_Required work:_ Wherever the word "load" turns up in a line of the entries, copy that line.

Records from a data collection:
------------------------------------------------

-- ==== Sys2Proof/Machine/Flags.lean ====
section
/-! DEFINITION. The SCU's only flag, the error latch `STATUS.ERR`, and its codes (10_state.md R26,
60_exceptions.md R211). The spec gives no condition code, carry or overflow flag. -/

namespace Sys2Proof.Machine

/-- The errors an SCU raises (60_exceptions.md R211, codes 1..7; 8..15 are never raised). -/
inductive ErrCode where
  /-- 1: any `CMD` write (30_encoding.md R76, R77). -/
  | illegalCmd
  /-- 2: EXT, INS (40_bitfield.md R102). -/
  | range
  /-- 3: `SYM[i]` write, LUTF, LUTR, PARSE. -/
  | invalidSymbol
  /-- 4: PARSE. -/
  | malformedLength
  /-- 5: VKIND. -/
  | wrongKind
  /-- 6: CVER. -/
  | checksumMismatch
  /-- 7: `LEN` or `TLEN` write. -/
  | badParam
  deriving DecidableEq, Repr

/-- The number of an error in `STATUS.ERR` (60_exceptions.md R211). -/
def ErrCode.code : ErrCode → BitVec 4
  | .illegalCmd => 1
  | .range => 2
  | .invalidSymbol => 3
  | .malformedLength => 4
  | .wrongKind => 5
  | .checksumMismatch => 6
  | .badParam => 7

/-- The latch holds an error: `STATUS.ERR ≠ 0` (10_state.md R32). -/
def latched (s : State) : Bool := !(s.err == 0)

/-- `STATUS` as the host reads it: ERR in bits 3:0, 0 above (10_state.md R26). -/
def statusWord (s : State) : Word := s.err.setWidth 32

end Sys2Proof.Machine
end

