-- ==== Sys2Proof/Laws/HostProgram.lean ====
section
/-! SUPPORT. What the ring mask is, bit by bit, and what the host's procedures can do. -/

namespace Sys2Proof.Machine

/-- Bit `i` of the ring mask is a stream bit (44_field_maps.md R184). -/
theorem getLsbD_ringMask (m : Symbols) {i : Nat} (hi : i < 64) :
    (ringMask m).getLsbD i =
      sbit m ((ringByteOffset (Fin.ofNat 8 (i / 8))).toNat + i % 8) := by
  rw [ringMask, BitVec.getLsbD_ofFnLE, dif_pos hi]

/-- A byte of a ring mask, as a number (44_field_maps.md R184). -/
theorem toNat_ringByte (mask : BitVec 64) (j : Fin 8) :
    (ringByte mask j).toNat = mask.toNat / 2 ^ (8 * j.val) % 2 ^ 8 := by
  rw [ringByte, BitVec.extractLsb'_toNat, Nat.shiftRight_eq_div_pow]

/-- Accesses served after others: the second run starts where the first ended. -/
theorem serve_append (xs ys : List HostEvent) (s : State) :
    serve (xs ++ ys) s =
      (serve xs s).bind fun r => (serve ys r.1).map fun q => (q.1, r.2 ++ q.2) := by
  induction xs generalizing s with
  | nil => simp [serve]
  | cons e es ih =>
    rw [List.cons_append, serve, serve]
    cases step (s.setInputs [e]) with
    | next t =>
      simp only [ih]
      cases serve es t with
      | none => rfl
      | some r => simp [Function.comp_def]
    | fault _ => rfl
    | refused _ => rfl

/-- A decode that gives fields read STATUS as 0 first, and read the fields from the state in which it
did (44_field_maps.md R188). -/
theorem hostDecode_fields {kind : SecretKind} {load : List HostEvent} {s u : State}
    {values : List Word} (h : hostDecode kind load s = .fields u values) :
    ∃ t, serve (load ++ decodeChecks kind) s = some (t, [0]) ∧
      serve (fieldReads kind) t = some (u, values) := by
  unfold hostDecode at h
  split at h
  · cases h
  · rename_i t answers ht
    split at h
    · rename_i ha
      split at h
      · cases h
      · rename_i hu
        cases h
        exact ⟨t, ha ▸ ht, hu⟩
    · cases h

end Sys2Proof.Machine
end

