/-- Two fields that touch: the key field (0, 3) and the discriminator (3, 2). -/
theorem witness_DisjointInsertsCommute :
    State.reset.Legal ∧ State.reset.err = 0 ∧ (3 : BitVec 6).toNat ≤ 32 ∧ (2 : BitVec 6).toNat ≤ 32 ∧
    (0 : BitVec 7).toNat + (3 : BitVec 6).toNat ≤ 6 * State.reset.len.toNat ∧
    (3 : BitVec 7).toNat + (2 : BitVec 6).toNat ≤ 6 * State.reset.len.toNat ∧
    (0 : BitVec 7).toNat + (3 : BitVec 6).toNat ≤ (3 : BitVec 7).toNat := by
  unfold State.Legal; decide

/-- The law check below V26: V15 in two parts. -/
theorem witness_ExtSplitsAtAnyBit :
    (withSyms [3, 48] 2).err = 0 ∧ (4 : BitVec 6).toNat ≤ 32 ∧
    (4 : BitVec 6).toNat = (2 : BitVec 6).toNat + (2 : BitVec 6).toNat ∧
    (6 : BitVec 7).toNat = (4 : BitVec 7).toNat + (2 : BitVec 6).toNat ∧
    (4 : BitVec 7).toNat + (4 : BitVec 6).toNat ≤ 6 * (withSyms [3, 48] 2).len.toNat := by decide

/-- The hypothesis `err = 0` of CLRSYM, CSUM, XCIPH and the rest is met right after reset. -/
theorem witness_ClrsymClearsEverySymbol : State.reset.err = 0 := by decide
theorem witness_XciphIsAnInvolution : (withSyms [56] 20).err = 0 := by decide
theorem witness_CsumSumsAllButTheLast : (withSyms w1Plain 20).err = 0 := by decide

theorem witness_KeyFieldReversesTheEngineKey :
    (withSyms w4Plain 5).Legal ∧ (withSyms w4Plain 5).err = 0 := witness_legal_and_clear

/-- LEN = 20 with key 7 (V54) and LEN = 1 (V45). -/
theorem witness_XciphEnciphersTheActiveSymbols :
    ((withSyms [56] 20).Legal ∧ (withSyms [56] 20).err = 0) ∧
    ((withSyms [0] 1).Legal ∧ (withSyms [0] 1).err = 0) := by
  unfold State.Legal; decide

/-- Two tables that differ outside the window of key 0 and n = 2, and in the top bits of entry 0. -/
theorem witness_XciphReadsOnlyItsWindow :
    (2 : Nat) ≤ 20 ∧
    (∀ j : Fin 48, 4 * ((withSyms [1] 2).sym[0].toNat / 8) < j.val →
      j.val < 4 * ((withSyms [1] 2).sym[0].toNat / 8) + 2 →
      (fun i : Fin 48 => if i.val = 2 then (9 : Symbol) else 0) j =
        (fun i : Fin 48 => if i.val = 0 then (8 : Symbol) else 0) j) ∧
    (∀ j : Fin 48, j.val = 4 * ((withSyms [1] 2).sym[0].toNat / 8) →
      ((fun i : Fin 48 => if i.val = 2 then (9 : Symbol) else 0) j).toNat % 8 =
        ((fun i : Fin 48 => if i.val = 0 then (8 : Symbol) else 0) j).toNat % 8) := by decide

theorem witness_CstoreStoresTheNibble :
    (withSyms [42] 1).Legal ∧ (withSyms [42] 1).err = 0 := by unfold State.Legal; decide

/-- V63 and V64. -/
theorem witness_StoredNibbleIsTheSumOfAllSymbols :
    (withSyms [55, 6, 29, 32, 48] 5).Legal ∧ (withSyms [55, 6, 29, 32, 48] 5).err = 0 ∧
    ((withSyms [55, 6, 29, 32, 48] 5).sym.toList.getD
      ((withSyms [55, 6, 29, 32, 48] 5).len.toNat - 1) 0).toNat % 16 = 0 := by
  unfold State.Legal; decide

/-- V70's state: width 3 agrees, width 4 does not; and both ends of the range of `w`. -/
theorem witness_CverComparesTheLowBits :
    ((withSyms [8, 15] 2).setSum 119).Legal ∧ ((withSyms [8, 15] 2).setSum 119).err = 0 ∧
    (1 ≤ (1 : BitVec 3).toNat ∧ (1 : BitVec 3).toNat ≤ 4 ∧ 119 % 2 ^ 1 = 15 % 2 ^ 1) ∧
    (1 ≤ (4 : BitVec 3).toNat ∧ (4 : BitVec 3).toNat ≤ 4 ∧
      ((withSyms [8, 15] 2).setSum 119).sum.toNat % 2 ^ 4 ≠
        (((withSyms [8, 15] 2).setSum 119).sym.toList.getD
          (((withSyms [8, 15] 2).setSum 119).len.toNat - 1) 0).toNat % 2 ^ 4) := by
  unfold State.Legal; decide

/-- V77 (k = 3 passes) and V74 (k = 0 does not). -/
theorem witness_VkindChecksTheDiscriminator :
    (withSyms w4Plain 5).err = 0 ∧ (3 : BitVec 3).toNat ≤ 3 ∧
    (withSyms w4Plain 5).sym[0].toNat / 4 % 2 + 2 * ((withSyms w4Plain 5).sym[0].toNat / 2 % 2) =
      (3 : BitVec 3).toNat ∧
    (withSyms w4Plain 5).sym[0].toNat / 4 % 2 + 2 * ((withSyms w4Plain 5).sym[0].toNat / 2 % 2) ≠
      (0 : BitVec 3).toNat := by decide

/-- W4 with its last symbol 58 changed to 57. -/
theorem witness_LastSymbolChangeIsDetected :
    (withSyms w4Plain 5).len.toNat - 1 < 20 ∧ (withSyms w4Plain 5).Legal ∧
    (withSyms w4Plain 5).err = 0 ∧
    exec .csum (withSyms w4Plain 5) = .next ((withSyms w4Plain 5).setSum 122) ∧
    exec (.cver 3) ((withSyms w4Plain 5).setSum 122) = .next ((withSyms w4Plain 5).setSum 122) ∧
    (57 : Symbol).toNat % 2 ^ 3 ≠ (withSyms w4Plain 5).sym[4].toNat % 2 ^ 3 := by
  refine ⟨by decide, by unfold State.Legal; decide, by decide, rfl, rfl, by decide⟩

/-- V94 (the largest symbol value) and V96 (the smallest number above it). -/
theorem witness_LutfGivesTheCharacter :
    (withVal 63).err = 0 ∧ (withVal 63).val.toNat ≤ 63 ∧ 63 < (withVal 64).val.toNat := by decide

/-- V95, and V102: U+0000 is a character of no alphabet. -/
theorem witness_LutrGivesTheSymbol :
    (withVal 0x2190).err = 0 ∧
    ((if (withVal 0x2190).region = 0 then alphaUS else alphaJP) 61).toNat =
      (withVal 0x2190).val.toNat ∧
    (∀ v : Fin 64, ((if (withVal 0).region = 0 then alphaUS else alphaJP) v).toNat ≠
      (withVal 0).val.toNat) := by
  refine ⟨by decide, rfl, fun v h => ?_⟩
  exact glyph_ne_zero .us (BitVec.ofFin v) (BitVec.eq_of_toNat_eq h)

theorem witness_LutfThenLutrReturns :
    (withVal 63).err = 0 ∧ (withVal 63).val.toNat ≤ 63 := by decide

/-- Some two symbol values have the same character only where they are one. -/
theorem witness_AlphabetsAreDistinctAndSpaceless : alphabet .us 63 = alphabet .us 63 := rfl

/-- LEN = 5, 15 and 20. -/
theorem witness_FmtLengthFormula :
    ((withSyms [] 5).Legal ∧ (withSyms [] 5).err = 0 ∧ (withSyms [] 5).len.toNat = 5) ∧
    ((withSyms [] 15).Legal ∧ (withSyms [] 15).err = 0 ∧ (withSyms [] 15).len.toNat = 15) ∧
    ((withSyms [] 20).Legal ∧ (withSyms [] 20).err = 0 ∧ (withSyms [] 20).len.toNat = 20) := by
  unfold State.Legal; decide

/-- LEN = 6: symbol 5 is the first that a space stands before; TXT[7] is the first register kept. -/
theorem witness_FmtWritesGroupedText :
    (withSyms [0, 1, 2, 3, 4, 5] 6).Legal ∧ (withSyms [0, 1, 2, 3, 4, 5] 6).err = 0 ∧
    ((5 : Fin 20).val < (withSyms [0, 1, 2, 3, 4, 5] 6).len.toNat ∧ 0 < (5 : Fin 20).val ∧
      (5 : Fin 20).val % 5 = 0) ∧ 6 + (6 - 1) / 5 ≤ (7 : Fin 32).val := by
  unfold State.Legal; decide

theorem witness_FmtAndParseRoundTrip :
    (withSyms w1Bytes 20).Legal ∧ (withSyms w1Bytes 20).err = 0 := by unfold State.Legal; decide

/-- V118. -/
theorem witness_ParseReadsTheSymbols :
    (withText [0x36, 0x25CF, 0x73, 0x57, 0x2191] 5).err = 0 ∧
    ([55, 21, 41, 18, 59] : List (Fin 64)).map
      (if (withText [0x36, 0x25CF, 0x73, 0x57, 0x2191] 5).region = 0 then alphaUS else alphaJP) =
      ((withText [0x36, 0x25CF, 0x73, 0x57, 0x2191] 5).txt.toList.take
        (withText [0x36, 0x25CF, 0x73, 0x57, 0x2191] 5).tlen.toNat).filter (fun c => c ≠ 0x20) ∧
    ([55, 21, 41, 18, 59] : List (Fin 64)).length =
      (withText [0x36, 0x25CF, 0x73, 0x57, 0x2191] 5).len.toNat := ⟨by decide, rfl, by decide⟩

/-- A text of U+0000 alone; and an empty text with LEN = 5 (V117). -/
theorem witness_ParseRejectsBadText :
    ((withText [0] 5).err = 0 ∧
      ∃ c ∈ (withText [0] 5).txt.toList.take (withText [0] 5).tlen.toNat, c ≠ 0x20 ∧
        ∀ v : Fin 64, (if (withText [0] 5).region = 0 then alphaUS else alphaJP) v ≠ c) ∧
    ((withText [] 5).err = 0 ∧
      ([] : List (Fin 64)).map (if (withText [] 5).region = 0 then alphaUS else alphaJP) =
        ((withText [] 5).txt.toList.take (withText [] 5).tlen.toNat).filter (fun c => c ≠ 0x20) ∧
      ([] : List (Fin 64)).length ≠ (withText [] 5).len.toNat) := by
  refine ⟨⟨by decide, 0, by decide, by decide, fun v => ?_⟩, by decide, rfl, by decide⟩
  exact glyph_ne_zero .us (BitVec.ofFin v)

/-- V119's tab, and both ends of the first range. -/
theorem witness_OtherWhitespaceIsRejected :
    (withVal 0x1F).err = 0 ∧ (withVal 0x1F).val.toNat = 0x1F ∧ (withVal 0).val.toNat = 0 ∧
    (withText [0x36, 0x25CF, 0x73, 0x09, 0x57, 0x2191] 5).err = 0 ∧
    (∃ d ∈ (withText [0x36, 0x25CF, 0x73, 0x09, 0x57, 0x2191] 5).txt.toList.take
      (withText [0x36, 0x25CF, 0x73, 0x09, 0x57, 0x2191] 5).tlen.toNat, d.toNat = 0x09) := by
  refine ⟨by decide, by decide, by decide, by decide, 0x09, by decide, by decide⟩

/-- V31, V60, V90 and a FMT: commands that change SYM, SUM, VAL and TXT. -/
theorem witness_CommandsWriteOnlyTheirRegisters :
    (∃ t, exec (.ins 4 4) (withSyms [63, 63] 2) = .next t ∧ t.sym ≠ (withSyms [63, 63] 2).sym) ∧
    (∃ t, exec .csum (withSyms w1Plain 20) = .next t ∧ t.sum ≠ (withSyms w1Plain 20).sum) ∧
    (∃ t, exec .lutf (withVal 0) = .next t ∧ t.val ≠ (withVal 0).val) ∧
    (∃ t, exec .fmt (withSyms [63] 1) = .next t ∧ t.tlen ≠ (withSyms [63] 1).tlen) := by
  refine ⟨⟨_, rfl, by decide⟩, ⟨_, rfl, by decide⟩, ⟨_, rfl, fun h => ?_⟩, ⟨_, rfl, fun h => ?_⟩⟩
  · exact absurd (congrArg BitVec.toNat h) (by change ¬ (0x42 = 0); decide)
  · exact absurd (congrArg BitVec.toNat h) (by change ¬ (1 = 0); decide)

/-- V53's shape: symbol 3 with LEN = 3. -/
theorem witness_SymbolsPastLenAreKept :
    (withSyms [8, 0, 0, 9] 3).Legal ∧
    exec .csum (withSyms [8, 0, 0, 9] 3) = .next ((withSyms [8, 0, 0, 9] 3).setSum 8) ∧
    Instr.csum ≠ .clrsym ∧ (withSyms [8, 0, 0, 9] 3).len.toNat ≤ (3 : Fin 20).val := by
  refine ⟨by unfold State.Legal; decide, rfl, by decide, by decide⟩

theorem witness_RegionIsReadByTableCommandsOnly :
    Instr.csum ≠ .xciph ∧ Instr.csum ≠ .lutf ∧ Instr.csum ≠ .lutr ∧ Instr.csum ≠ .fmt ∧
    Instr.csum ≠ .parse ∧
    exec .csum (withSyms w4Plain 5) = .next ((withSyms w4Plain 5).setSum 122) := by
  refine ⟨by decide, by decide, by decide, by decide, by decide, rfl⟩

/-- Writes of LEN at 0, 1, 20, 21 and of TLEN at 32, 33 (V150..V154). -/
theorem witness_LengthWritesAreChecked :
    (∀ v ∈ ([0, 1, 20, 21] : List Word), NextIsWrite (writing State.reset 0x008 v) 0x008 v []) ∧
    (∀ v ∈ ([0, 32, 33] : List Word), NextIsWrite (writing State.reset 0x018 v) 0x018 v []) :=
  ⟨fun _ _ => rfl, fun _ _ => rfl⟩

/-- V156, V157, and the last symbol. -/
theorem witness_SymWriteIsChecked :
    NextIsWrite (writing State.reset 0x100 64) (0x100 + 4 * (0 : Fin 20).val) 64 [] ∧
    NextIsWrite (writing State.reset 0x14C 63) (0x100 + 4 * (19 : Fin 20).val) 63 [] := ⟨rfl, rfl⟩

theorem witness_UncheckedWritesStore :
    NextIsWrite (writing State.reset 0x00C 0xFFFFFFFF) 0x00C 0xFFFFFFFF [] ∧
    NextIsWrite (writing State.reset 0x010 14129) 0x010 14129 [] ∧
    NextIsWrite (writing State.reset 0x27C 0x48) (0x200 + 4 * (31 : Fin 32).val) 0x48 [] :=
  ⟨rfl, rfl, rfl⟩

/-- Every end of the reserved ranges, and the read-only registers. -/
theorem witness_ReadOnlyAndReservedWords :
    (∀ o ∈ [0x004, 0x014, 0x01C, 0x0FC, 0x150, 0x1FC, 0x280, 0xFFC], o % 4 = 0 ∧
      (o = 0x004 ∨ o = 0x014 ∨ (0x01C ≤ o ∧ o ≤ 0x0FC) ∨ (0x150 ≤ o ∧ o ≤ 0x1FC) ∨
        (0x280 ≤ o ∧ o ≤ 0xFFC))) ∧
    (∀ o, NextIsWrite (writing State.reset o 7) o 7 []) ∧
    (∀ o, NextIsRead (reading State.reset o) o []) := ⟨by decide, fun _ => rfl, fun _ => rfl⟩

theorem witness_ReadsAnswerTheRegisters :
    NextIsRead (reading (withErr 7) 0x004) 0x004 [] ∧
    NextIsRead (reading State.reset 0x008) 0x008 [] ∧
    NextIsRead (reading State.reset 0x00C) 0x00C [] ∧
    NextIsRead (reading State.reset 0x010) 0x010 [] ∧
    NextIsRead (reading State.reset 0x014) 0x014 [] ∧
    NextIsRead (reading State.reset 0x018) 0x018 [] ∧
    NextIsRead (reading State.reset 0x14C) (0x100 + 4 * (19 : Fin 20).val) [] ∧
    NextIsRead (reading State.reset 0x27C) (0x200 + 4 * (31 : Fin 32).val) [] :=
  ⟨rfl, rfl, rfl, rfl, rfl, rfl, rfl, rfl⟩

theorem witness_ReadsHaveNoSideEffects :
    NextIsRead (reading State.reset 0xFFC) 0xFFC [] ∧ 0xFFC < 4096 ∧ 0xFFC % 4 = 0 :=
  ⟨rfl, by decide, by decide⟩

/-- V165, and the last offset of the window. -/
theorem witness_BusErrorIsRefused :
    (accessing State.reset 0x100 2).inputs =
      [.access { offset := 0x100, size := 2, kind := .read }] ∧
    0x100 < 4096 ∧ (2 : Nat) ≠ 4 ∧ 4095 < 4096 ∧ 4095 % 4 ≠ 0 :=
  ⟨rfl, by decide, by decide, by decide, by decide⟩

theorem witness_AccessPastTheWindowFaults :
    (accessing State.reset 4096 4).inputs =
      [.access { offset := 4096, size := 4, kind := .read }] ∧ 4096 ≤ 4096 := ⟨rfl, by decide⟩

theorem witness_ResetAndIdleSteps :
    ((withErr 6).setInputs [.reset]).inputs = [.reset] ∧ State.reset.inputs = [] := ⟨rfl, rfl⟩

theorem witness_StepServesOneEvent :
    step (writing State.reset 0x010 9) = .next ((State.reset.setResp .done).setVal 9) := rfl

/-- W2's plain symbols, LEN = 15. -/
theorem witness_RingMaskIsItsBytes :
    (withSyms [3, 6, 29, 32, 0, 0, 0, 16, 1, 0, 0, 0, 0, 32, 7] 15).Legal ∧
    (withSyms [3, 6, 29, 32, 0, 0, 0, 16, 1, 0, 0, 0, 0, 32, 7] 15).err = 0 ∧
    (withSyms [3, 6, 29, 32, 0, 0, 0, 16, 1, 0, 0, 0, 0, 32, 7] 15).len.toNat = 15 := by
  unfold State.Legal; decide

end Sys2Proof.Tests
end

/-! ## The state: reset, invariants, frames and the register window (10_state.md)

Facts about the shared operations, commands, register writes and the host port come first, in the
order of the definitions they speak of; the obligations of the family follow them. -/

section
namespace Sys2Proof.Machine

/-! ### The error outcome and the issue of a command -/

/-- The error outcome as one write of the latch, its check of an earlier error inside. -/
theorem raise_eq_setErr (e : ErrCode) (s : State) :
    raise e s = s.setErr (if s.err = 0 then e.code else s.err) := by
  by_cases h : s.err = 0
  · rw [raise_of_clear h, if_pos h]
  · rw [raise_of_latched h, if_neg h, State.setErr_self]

------------------------------------------------

_Written response:_
theorem hostDecode_fields {kind : SecretKind} {load : List HostEvent} {s u : State}
    {values : List Word} (h : hostDecode kind load s = .fields u values) :
    ∃ t, serve (load ++ decodeChecks kind) s = some (t, [0]) ∧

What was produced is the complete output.